= New York Women's Agenda =

The New York Women’s Agenda (NYWA) is an umbrella organization of women's groups in the New York City metropolitan area. Its membership consists of both nonprofit women's organizations and individuals.

==About NYWA==

Founded in 1992 by Elinor Guggenheimer, NYWA is a nonprofit organization dedicated to bettering the lives of women and children of New York.

NYWA's members represent the diversity of New York City and include community-based groups; religious, ethnic, and political groups; professional associations; and issues-based groups. Through NYWA, these groups unite to work on issues of common interest and to advocate for public policy.

==Agendas==

NYWA is involved in various activities which focus on a broad range of public policy issues that affect the quality of life of women and their families. These are grouped into three main areas, or "agendas" that are the focus of NYWA's work each year.

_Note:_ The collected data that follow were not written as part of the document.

-- ==== Sys2Proof/Proofs/Observations.lean ====
section
/-!
PROOFS. What was emitted stays emitted (20_memory.md R57): the observations grow along every operation, and so along
every step. The argument is one relation between two states, reflexive and transitive, that each operation satisfies.
-/

namespace Sys2Proof.Machine

/-- `t` may follow `s` as far as an observer can tell: the traces of `s` begin those of `t`, under the same parameters. -/
def KeepsObserved (s t : State) : Prop := ObservationsGrow s t ∧ t.params = s.params

/-! ### The relation -/

/-- An update that writes no trace and no parameter keeps what was observed; for a record update each premise is `rfl`. -/
theorem KeepsObserved.of_unchanged {s t : State} (out : t.out = s.out := by rfl) (smp : t.smpTap = s.smpTap := by rfl)
    (rawf : t.rawfTap = s.rawfTap := by rfl) (corf : t.corfTap = s.corfTap := by rfl)
    (params : t.params = s.params := by rfl) : KeepsObserved s t :=
  ⟨⟨out ▸ List.prefix_rfl, smp ▸ List.prefix_rfl, rawf ▸ List.prefix_rfl, corf ▸ List.prefix_rfl⟩, params⟩

theorem KeepsObserved.refl (s : State) : KeepsObserved s s := .of_unchanged

theorem KeepsObserved.trans {s t u : State} (hst : KeepsObserved s t) (htu : KeepsObserved t u) : KeepsObserved s u := by
  obtain ⟨⟨out, smp, rawf, corf⟩, params⟩ := hst
  obtain ⟨⟨out', smp', rawf', corf'⟩, params'⟩ := htu
  exact ⟨⟨out.trans out', smp.trans smp', rawf.trans rawf', corf.trans corf'⟩, params'.trans params⟩

/-! ### The operations that write a trace -/

theorem emitSmp_keepsObserved (r : RawSample) (s : State) : KeepsObserved s (emitSmp r s) :=
  ⟨⟨List.prefix_rfl, List.prefix_append _ _, List.prefix_rfl, List.prefix_rfl⟩, rfl⟩

theorem completeFrame_keepsObserved (F : List RawSample) (s : State) : KeepsObserved s (completeFrame F s) := by
  rw [completeFrame_eq]
  exact ⟨⟨List.prefix_append _ _, List.prefix_rfl, List.prefix_append _ _, List.prefix_append _ _⟩, rfl⟩

/-! ### The sample path and the parse pass -/

theorem afterClosing_keepsObserved (r : RawSample) (s : State) : KeepsObserved s (afterClosing r s) := by
  unfold afterClosing
  split
  · exact (completeFrame_keepsObserved s.curFrame s).trans .of_unchanged
  · exact .refl s

theorem assemble_keepsObserved (r : RawSample) (s : State) : KeepsObserved s (assemble r s) := by
  rcases assemble_cases r s with ⟨_, he⟩ | ⟨_, he⟩ <;> rw [he]
  · exact (afterClosing_keepsObserved r s).trans .of_unchanged
  · exact (afterClosing_keepsObserved r s).trans .of_unchanged

theorem takeSample_keepsObserved (r : RawSample) (s : State) : KeepsObserved s (takeSample r s) :=
  have consumed : KeepsObserved s (consume recordLen s) := .of_unchanged
  (consumed.trans (emitSmp_keepsObserved r _)).trans (assemble_keepsObserved r _)

theorem windowStep_keepsObserved (w : Window) (s : State) : KeepsObserved s (windowStep w s) := by
  unfold windowStep
  split
  · exact takeSample_keepsObserved (decodeWindow w) s
  · exact .of_unchanged

theorem sampleLoop_keepsObserved (s : State) : KeepsObserved s (sampleLoop s) := by
  refine sampleLoop_induction (P := KeepsObserved) ?stop ?fault ?go s
  case stop => exact fun s _ => .refl s
  case fault => exact fun s w _ _ => windowStep_keepsObserved w s
  case go =>
    intro s w hw hopen ih
    have loop : sampleLoop s = sampleLoop (windowStep w s) := by rw [sampleLoop_eq s, hw]; exact if_neg hopen
    exact loop ▸ (windowStep_keepsObserved w s).trans ih

theorem checkDescriptor_keepsObserved (s : State) : KeepsObserved s (checkDescriptor s) := by
  unfold checkDescriptor
  split <;> exact .of_unchanged

theorem parsePass_keepsObserved (s : State) : KeepsObserved s (parsePass s) := by
  unfold parsePass
  split
  · split
    · exact .refl s
    · exact (checkDescriptor_keepsObserved s).trans (sampleLoop_keepsObserved _)
  · exact sampleLoop_keepsObserved s

/-! ### The events -/

theorem deliver_keepsObserved (chunk : List Byte) (s : State) : KeepsObserved s (deliver chunk s) := by
  unfold deliver
  split
  · exact .of_unchanged
  · have appended : KeepsObserved s (appendBytes chunk (startSession s)) := .of_unchanged
    exact appended.trans (parsePass_keepsObserved _)

theorem configure_keepsObserved (m st : Half) (s : State) : KeepsObserved s (configure m st s) := by
  unfold configure
  split <;> exact .of_unchanged

theorem unlessClosed_keepsObserved {f : State → State} {s : State} (hf : KeepsObserved s (f s)) :
    KeepsObserved s (unlessClosed f s) := by
  unfold unlessClosed
  split
  · exact .refl s
  · exact hf

/-! ### The instructions and the step -/

theorem onItem_keepsObserved {available : Bool} {k : Nat} {f : State → State} {s t : State}
    (hf : KeepsObserved s (f s)) (h : onItem available k f s = .next t) : KeepsObserved s t := by
  obtain ⟨-, -, rfl⟩ := onItem_next h
  exact hf

theorem exec_keepsObserved {i : Instr} {s t : State} (h : exec i s = .next t) : KeepsObserved s t := by
  cases i with
  | desc => exact onItem_keepsObserved .of_unchanged h
  | smpS => exact onItem_keepsObserved (takeSample_keepsObserved _ s) h
  | smpN => exact onItem_keepsObserved (takeSample_keepsObserved _ s) h
  | skip1 => exact onItem_keepsObserved .of_unchanged h
  | append chunk => cases h; exact unlessClosed_keepsObserved (deliver_keepsObserved chunk s)
  | reset => cases h; exact unlessClosed_keepsObserved .of_unchanged
  | close => cases h; exact unlessClosed_keepsObserved .of_unchanged
  | config m st => cases h; exact unlessClosed_keepsObserved (configure_keepsObserved m st s)
  | cmdScan => cases h; exact .refl s
  | cmdStop => cases h; exact .refl s

theorem beforeItem_keepsObserved (i : Instr) (s : State) : KeepsObserved s (beforeItem i s) := by
  unfold beforeItem
  split <;> exact .of_unchanged

theorem afterItem_keepsObserved (i : Instr) (s : State) : KeepsObserved s (afterItem i s) := by
  unfold afterItem
  split <;> exact .of_unchanged

theorem mapNext_eq_next {f : State → State} {o : Host.Outcome State Fault Refusal} {t : State} :
    mapNext f o = .next t ↔ ∃ u, o = .next u ∧ f u = t := by
  cases o <;> simp [mapNext]

/-- A step that answers a next state ran the item at the cursor, or took the host's next action, or waited. -/
theorem step_next_cases {s t : State} (h : step s = .next t) :
    (∃ i u, fetch s = .item i ∧ exec i (beforeItem i s) = .next u ∧ t = afterItem i u) ∨
    (∃ a rest, fetch s = .action a rest ∧ exec a.instr { s with pending := rest } = .next t) ∨
    (fetch s = .nothing ∧ t = s) := by
  unfold step at h
  split at h
  next i hi =>
    obtain ⟨u, hu, ht⟩ := mapNext_eq_next.mp h
    exact .inl ⟨i, u, hi, hu, ht.symm⟩
  next a rest ha => exact .inr (.inl ⟨a, rest, ha, h⟩)
  next hn => cases h; exact .inr (.inr ⟨hn, rfl⟩)

theorem step_keepsObserved {s t : State} (h : step s = .next t) : KeepsObserved s t := by
  rcases step_next_cases h with ⟨i, u, -, hu, rfl⟩ | ⟨a, rest, -, ht⟩ | ⟨-, rfl⟩
  · exact ((beforeItem_keepsObserved i s).trans (exec_keepsObserved hu)).trans (afterItem_keepsObserved i u)
  · have taken : KeepsObserved s { s with pending := rest } := .of_unchanged
    exact taken.trans (exec_keepsObserved ht)
  · exact .refl _

end Sys2Proof.Machine

/-- Settles O43: every operation of a step keeps what was observed, by `step_keepsObserved`. -/
theorem observationsOnlyGrow : Obligations.ObservationsOnlyGrow := by
  unfold Obligations.ObservationsOnlyGrow
  exact fun _ _ h => Sys2Proof.Machine.step_keepsObserved h

end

- Governmental Affairs Agenda: Their most recent success was the Fair Pay Forum held at Hunter College in December 2008 featuring Lilly Ledbetter which stimulated passage of the Lilly Ledbetter Fair Pay Act of 2009. "The legislation expanded workers’ rights to sue in this kind of case, and relaxed the statute of limitations, restarting the six-month clock every time the worker receives a paycheck." For the most current information, go to NYWA/EPCNYC BLOG: www.nywaepcnyc.org
- Economic Security Agenda: Most recently, NYWA has developed the Strategic Business Leadership program with the School of Continuing and Professional Studies, New York University, Department of Leadership and Human Capital Management. This program is tailored specifically towards women leaders of profit and nonprofit organizations and government agencies who are looking to improve their leadership skills and increase their organization’s effectiveness. Participants in this program receive an Executive Certificate in Strategic Business Leadership.
- Quality of Life Agenda: focuses on what may improve living conditions for New York women and their families, including affordability of housing, the physical environment, recreation, health, safety, culture, and the sense of community.

==Programs==

- Financial Literacy: Financial literacy was first addressed in 1998 when Muriel Siebert was NYWA president. Now, in conjunction with the Manhattan Chamber of Commerce NYWA created The New York City Financial Literacy Guide for Girls and Women. "Women are in a special need of becoming financially literate. Yet women often do not want to admit their problems in money management. This Guide provides numerous different resources including self-study possibilities as well as workshops, courses and events."
- New York Breaks the Silence Together: This program was begun by Linda Fairstein, former chief of the Manhattan District Attorney's sex crimes unit because, "We lose the victims before the trial...The victims withdraw, choose not to prosecute, some because of fear of reprisal, some because of the psychological feelings involved. The perception has been nationally...that these cases don't do well in the system"
- New York Reads Together: This is the first citywide book discussion project to foster literacy. Supported by the New York City school system and nationally known newscaster Roz Abrams, it is one of NYWA's most successful programs. At its 2005 commencement, Pace University President David A. Caputo honored Roz Abrams's work on this program, "You serve as cochair of the New York Reads Together Program, a program of New York’s Women’s Agenda that aims to foster citywide discussions based on people all reading the same book at the same time."

==Star Breakfast==

In 2008, the Star Breakfast presented the inaugural Elinor Guggenheimer Lifetime Achievement Award to Barbara Walters. Honored speakers were New York City mayor Michael Bloomberg and first lady of New York State Michelle Paterson. In 2009, Gloria Steinem presented this award to Jane Fonda. Michelle Paterson was honored speaker.